By Valerie MacDonald, Northumberland Today

NORTHUMBERLAND - 

The Ontario government wants public input about improving fire safety in facilities that house seniors, those with disability and other vulnerable people. At the same time the Haliburton, Kawartha, Pine Ridge District Health Unit is urging people to consider their health when promoting the benefits of smoke-free apartments, condos and townhouses with plans to lobby landlords and tenants. The push is also targeting social housing.

"We will be introducing a 'no-smoking' policy in all our social housing units, hopefully by April of this year," says Northumberland County's social services and housing director Mark Darroch. "(And) we are working with the health unit, and will be speaking with all tenants on the process of this policy."

Fire plans are already in place at such county residences, he noted.

The county is also going to be "working with local fire departments (to organize) fire safety talks with our senior tenants and include fire safety tips with our news letters to all tenants," he said.

The provincial Smoke-Free Ontario Act only targets, at this time, common areas in multiple housing facilities such as lobbies and elevators and not individual housing units, notes the local health unit's health promoter, Doreen Boville. The current campaign to extend that is in reaction to the fact that one third of people who live in multi-unit housing are regularly exposed to secondhand smoke while 80% surveyed by the Ontario Smoke-Free Housing Coalition said they would like to live in a smoke-free building.

"And they are within their legal rights to do so," she said in a recent interview.

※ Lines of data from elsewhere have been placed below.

-- ==== Sys2Proof/Syntax.lean ====
section
/-! DEFINITION. The operand codes (30_encoding.md R61) and one constructor for each row of spec/opcode_table.json. -/

namespace Sys2Proof

/-- The `BAND` codes (R61): 0 FM, 1 AM; 2 and 3 are outside the enumeration. -/
inductive Band where
  | fm | am | outside2 | outside3
deriving DecidableEq, Repr

/-- The `LEVEL` codes (R61): 1 to 4; 0, 5, 6, 7 are outside the enumeration. -/
inductive Level where
  | outside0 | l1 | l2 | l3 | l4 | outside5 | outside6 | outside7
deriving DecidableEq, Repr

/-- The `DIR` codes (R61): 0 NONE, 1 UP, 2 DOWN; 3 is outside the enumeration. -/
inductive Direction where
  | none | up | down | outside3
deriving DecidableEq, Repr

/-- One constructor per row of spec/opcode_table.json. `ignored` holds the bits that rule R59 marks `-`: they have no effect,
but `CMDL` latches them with the rest of the word (R13), log 14. -/
inductive Instr where
  /-- `INIT` (R70). -/
  | init (ignored : BitVec 25)
  /-- `WRITE` (R81). -/
  | write (wdata : Word25)
  /-- `READ` (R83). -/
  | read (ignored : BitVec 25)
  /-- `PRESET` (R91). -/
  | preset (ignored : BitVec 7) (band : Band) (freq : BitVec 16)
  /-- `SEARCH` (R93). -/
  | search (ignored : BitVec 18) (dir : Direction) (level : Level) (band : Band)
  /-- `GETPLL` (R100). -/
  | getpll (ignored : BitVec 25)
  /-- `ISSTEREO` (R101). -/
  | isstereo (ignored : BitVec 25)
  /-- `RESERVED_OP7`: `OP` = `111` (R63, R114). -/
  | reservedOp7 (ignored : BitVec 25)
  /-- `CW25.PRESET_FM`: the word on the wire of a FM preset, fields `C` and `P` of R51. -/
  | cw25PresetFm (c : BitVec 3) (p : BitVec 17)
  /-- `CW25.PRESET_AM`: the word on the wire of an AM preset. -/
  | cw25PresetAm (c : BitVec 3) (p : BitVec 17)
  /-- `CW25.SEARCH`: the word on the wire of a search, fields `D`, `B`, `L`, `C` of R51. -/
  | cw25Search (d : BitVec 1) (b : BitVec 1) (l : BitVec 2) (c : BitVec 3)
  /-- `SW25.STATUS`: the word received from the device (R58). -/
  | sw25Status (ignored : BitVec 8) (p : BitVec 17)
deriving DecidableEq, Repr

end Sys2Proof
end

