-- ==== Sys2Proof/Config.lean ====
section
/-! DEFINITION. What the spec leaves to the instance of the block (OPEN parameters of 00_scope.md R4) and the free values.
Every `opaque` constant has no body: no proof can see its value. -/

namespace Sys2Proof

/-- The level table `LVL_CODE(2..4)` (R55, U15): a permutation of `01`, `10`, `11`, named by the codes of levels 2, 3, 4
in this order. `c123` is the spec's default (decision D8), which the model does not assume. -/
inductive LevelTable where
  | c123 | c132 | c213 | c231 | c312 | c321
deriving DecidableEq, Repr, Inhabited

/-- The pin assignment (R19): one identifier for each role; the spec gives the identifiers no width. -/
structure PinIds where
  most : Nat
  clk  : Nat
  data : Nat
  wren : Nat
deriving DecidableEq, Repr, Inhabited

/-- OPEN parameter `CONFIG_MASK` (R18, D7). Log 3. -/
opaque Config.configMask : Word25

/-- OPEN parameter `LVL_CODE` (R55, D8). Log 4. -/
opaque Config.levels : LevelTable

/-- The pin assignment (R19), set at construction. Log 5. -/
opaque Config.pinIds : PinIds

/-- OPEN parameter `T_SETTLE` in microseconds (D9). No rule depends on it. Log 18. -/
opaque Config.tSettleMicros : Nat

/-- FREE VALUE: the level the environment answers to the `n`-th `PinRd` for which it has placed no answer (R34, U3, U14).
Log 6. -/
opaque Config.freeLevel : Pin → Nat → Bool

/-- `T_CLK` = 5 microseconds, a minimum (R4, R71). -/
def Config.tClkMicros : Nat := 5

/-- The least number of microseconds a `Delay` lasts (R35). -/
def Config.delayMicros : DelayName → Nat
  | .tClk => Config.tClkMicros
  | .tSettle => Config.tSettleMicros

end Sys2Proof
end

Smoke-free buildings reduce the risk of fire, a distinct advantage to landlords.

The health unit is reaching out to landlords and tenants, but not pushing them, Boville also said.

At the same time, under proposed provincial government legislative changes targeting multiple housing units for older, disabled and vulnerable people, mandatory sprinklers would be phased in over the next five years at all existing retirement and care residences. New retirement homes would include mandatory sprinklers among other fire safety improvements.

You can comment on the proposed changes until Feb. 28 at www.mcscs.jus.gov.on.ca/english/FireMarshal/OFMLanding/OFM_main.html.